I an working on a solution involving eventsourcing and DDD/CQRS. The app is configured with cassandra journal plugin to source the events.Snapshots will also be stored in cassandra. Application is designed to have sharded single writers. These single writers will eventually write state to in memory datagrid. The state of the application is always maintained in in memroy data grid, this is to make the reads faster. 

The app has below layers,

Front End
    |
    |
Processing Layer
    |
    |
Persistence Layer
    |
    |
In memory Datagrid Layer
    |
    |
Cassandra Durable DB


Front end--> Takes the command requests from web
Processing Layer-->Process the commands and can also source the commands
Persistence Layer --> Sharded Single writer PersistentActor will persist event first into cassandra then will eventually update the domain state into in memory datagrid.

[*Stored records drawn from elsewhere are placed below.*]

-- ==== Sys2Proof/Syntax.lean ====
section
/-!
DEFINITION. The commands and events of the block: the names of its units and one constructor of `Instr` for each row of
spec/opcode_table.json. The table gives no operands; the operands here are what the step takes from outside: the instance it
acts on, the fields of a request or frame, and the measured quantities or observations that the environment supplies
(log entry 7).
-/

namespace Sys2Proof

/-- The seven power stages in the order of Table 1-2. -/
inductive Stage where
  | T1 | T2 | L | P | D | X1 | X2
  deriving DecidableEq, Repr

/-- Who sends a request (R684): a fabric node address, a source MAC address where SRC is 0x3FE, a CAN channel with the key of
the request frame, or J1. -/
inductive Requester where
  | fab (src : Nat)
  | mac (addr : Nat)
  | can (ch : Nat) (key : Nat)
  | j1
  deriving DecidableEq, Repr

/-- What the rebuild finds of a copy of the log's management area (R582): whether its CRC-32 is correct, and whether it holds what a clear that
a loss of power interrupted was writing (R584 step 3, R585). -/
structure MgmtCopy where
  good    : Bool
  cleared : Bool := false
  deriving DecidableEq, Repr

/-- The authority block of R696. -/
structure AuthBlock where
  challenge : BitVec 128
  signature : List Byte
  deriving DecidableEq, Repr

/-- The envelope of a request of the service layer (Table 18-7): requester, TRANS_ID, authority block, and for a CAN request whether
its frame had BRS (R700). -/
structure Req where
  who   : Requester
  trans : Nat
  auth  : Option AuthBlock
  brs   : Bool := false
  deriving DecidableEq, Repr

/-- One entry of a WRITE (Table 20-3). -/
structure WEntry where
  index : Nat
  sub   : Nat
  value : Word
  deriving DecidableEq, Repr

/-- One raw result of a slice of a fast converter core, in result steps, before the correction chain of R137. -/
structure Conv where
  core : Fin 4
  raw  : Int
  deriving DecidableEq, Repr

/-- One read of a board sensor over the two-wire bus (Table 5-1): no answer, an answer with a CRC error, or its value in 1/16 degC. -/
inductive BoardRead where
  | silent | crcError
  | value (x : Int)
  deriving DecidableEq, Repr

/-- A change of the levels that the two wires of a pair (0 A, 1 B, 2 Z, 3 CK) of a feedback channel show, above (true) or below the
receiver's mid-point, at an instant (R201, R202). -/
structure PinChange where
  pair : Fin 4
  pos  : Bool
  neg  : Bool
  t    : Nat
  deriving DecidableEq, Repr

/-- The source of a leg trip (R322): a detector turn-off of a channel, the leg comparator, the stage regulator. -/
inductive TripSrc where
  | desat | cmp | reg
  deriving DecidableEq, Repr

/-- What a status frame of a channel holds (R364): the gate state, the rail flags (below the UVLO threshold), the detector states (its desaturation
or V_DS detector, its hard-short detector has turned it off), the positive rail (gate or pump rail) and the negative rail in 10 mV, for the
high side of a leg its temperature in 0.1 degC, and whether the driver has a valid command path (R365). -/
structure ChFrame where
  gate    : Bool
  uvloPos : Bool := false
  uvloNeg : Bool := false
  desat   : Bool := false
  short   : Bool := false
  vpos    : Nat
  vneg    : Int
  temp    : Option Int := none
  cmdOk   : Bool
  deriving DecidableEq, Repr

/-- What the module sees where a status frame of a channel is due (R366): none, one that fails its CRC-8, or its content. -/
inductive FrameSeen where
  | missing | badCrc
  | good (f : ChFrame)
  deriving DecidableEq, Repr

/-- The gate state that a channel reports (R362), and with off the gate voltage above VNEG in mV (R367). -/
inductive GateSeen where
  | on
  | off (mv : Nat)
  deriving DecidableEq, Repr

/-- The loss of a channel's command path (R365), and the instant from which the path is valid again, none while that is not known. -/
structure PathLost where
  ch   : Fin 64
  back : Option Nat
  deriving DecidableEq, Repr

/-- What the start finds of a channel (R359): whether its rails stood above their release thresholds within 16 ms, whether its link answered,
and after how many PULSE cycles the read-back followed the on edge and the off edge of the test pulse (none: not within it). -/
structure ChTest where
  ch    : Fin 64
  rails : Bool
  link  : Bool
  on    : Option Nat
  off   : Option Nat
  deriving DecidableEq, Repr

/-- What a read of SRAM finds in a word at an address (R131, R132). -/
inductive Ecc where
  | ok
  | single (addr : Nat)
  | double (addr : Nat)
  deriving DecidableEq, Repr

/-- A transaction that waits at the head of a requester's queue (R123 to R127): class of its source, requester number within the
class, its beats less one, whether it writes and whether it goes to MRAM, the CORE cycles it has waited, and what a read of SRAM
finds. -/
structure BusReq where
  cls   : Fin 7
  who   : Nat
  more  : Fin 8 := 0
  write : Bool
  mram  : Bool
  waited : Nat
  ecc   : Ecc
  deriving DecidableEq, Repr

/-- What the block of the SRAM scrubber meets that falls due (R130): what its read finds, and the transactions that wait at the heads of the
other requesters' queues. -/
structure ScrubBlock where
  ecc     : Ecc
  waiting : List BusReq := []
  deriving DecidableEq, Repr

/-- A burst of a fast core that has been written: the core, its raw results since its last event, and the instant at which the burst was
requested (R166, R169). -/
structure DmaBurst where
  core : Fin 4
  conv : List Int := []
  t    : Nat := 0
  deriving DecidableEq, Repr

/-- The switch of a released brake that a check opens (R507): none is open when only the current is observed. -/
inductive BrakeSwitch where
  | none | high | low
  deriving DecidableEq, Repr

/-- What pair S observes at a released brake (R507, R508): the switch it has opened, the node behind it and VAUX in mV, the coil current in
mA, and whether the current limiter acts. -/
structure BrakeObs where
  switch   : BrakeSwitch
  node     : Nat
  vaux     : Nat
  current  : Nat
  limiting : Bool
  deriving DecidableEq, Repr

/-- What pair S observes at an applied brake (R507): how far, in mV, each node lies from the level that it takes with both switches open. -/
structure BrakeRest where
  high : Nat
  low  : Nat
  deriving DecidableEq, Repr

/-- What the comparator of a pair captures at a mismatch (R543 step 2, Table 15-4): the signatures of the main core and of the
checker, the window number, the lanes that differ, and the program counter of the main core. -/
structure Mismatch where
  main    : Nat
  checker : Nat
  window  : Nat
  lanes   : Nat
  pc      : Nat
  deriving DecidableEq, Repr

/-- The commands of Table 20-6 with their TARGET and ARGS. The stages that an ARM, RUN or STOP finds taken by a higher-ranked event of
the same LOOP cycle (R50) stand beside its mask. -/
inductive Cmd where
  | summary
  | arm (mask : Nat) (higher : List Stage)
  | run (mask : Nat) (higher : List Stage)
  | stop (mask : Nat) (higher : List Stage)
  | openLoop (slot : Nat)
  | closeLoop (slot : Nat)
  | switchBack
  | logRead (start count : Nat)
  | clearLog
  | busRecover (channel : Nat)
  | chargeStart
  | chargeStop
  | thermalRelease
  | brakeTest (brake : Nat)
  | splitV
  | joinV
  | restart
  | serviceEnter (debug : Bool)
  | serviceExit
  | keyWrite (generation crc : Nat)
  deriving DecidableEq, Repr

/-- One request of the service layer (Table 20-1). A WRITE names beside its entries the stages that leave STOPPED and the slots that
change to AUTO in the LOOP cycle in which it is applied (R24). `malformed` is a payload that Tables 20-2 to 20-6 do not allow and
`unknown` a SERVICE code outside Table 20-1. -/
inductive Svc where
  | read (entries : List (Nat × Nat))
  | write (entries : List WEntry) (leaving : List Stage) (closing : List Nat)
  | command (c : Cmd)
  | challenge
  | malformed (service : Nat)
  | unknown (service : Nat)
  deriving DecidableEq, Repr

/-- A fabric frame as a port receives it (R591, R592): what stands in the place of the EtherType (of a tagged frame, the tag's), bits 39:0
of its source MAC address, the header fields of Table 17-1, whether its zero fields are zero, whether HCRC and FCS pass, and its body. -/
structure Frame where
  ether   : Nat
  mac     : Nat
  version : Nat
  kind    : Nat
  flags   : Nat
  dst     : Nat
  src     : Nat
  length  : Nat
  seq     : Nat
  hops    : Nat
  zeros   : Bool
  hcrc    : Bool
  fcs     : Bool
  body    : List Byte
  deriving DecidableEq, Repr

/-- A CAN frame: its key (R657), DLC code, BRS, ESI and data bytes. -/
structure CanFrame where
  key  : Nat
  dlc  : Nat
  brs  : Bool
  esi  : Bool
  data : List Byte
  deriving DecidableEq, Repr

/-- What the read of the configuration key finds (R60 to R64): JEDEC ID, SFDP signature, capacity in Mbit, whether the SFDP table lists
1-1-4 and 1-1-2 fast read, the key's quad-enable bit (none: the table states that no such bit exists), whether block protection is
set, and, for a key that has been fitted or reprogrammed since the last read, the bytes it holds from each given address on (all
others 0xFF). -/
structure KeyObs where
  jedec    : Nat
  sfdp     : Nat
  capacity : Nat
  fast114  : Bool
  fast112  : Bool
  quad     : Option Bool
  blocked  : Bool
  contents : Option (List (Nat × List Byte))
  deriving DecidableEq, Repr

/-- Which activities of start step 8 whose end the module's other commands do not show have ended (R82): the ADC slice rotation, the
delay-line calibration and the feedback wire checks. -/
structure StepEight where
  rotation   : Bool
  delayLines : Bool
  wireChecks : Bool
  deriving DecidableEq, Repr

/-- A debug action that changes core state (R559), on the main core of pair S, of pair V or V0, or of V1. -/
inductive DebugKind where
  | halt | resume | step | regWrite
  deriving DecidableEq, Repr

/-- The time-stamps of a fabric frame in sub-steps of local time (R635): its arrival, and its departure on each of the four ports
it leaves on. -/
structure Stamps where
  arrive : Nat
  leave  : List Nat
  deriving DecidableEq, Repr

I accept the disks are very cheap. eventsourced/cqrs/DDD design requires to store commands(if required),store events,store snapshot, store domian state(read data and write data etc),  Don't you think we will end up storing lots and lots of objects? 

Tuning in data grid and cassandra....for durability, have to choose either replication/distribution/multiple copies etc. Further overhead of storing data and maintaining multiple copies. 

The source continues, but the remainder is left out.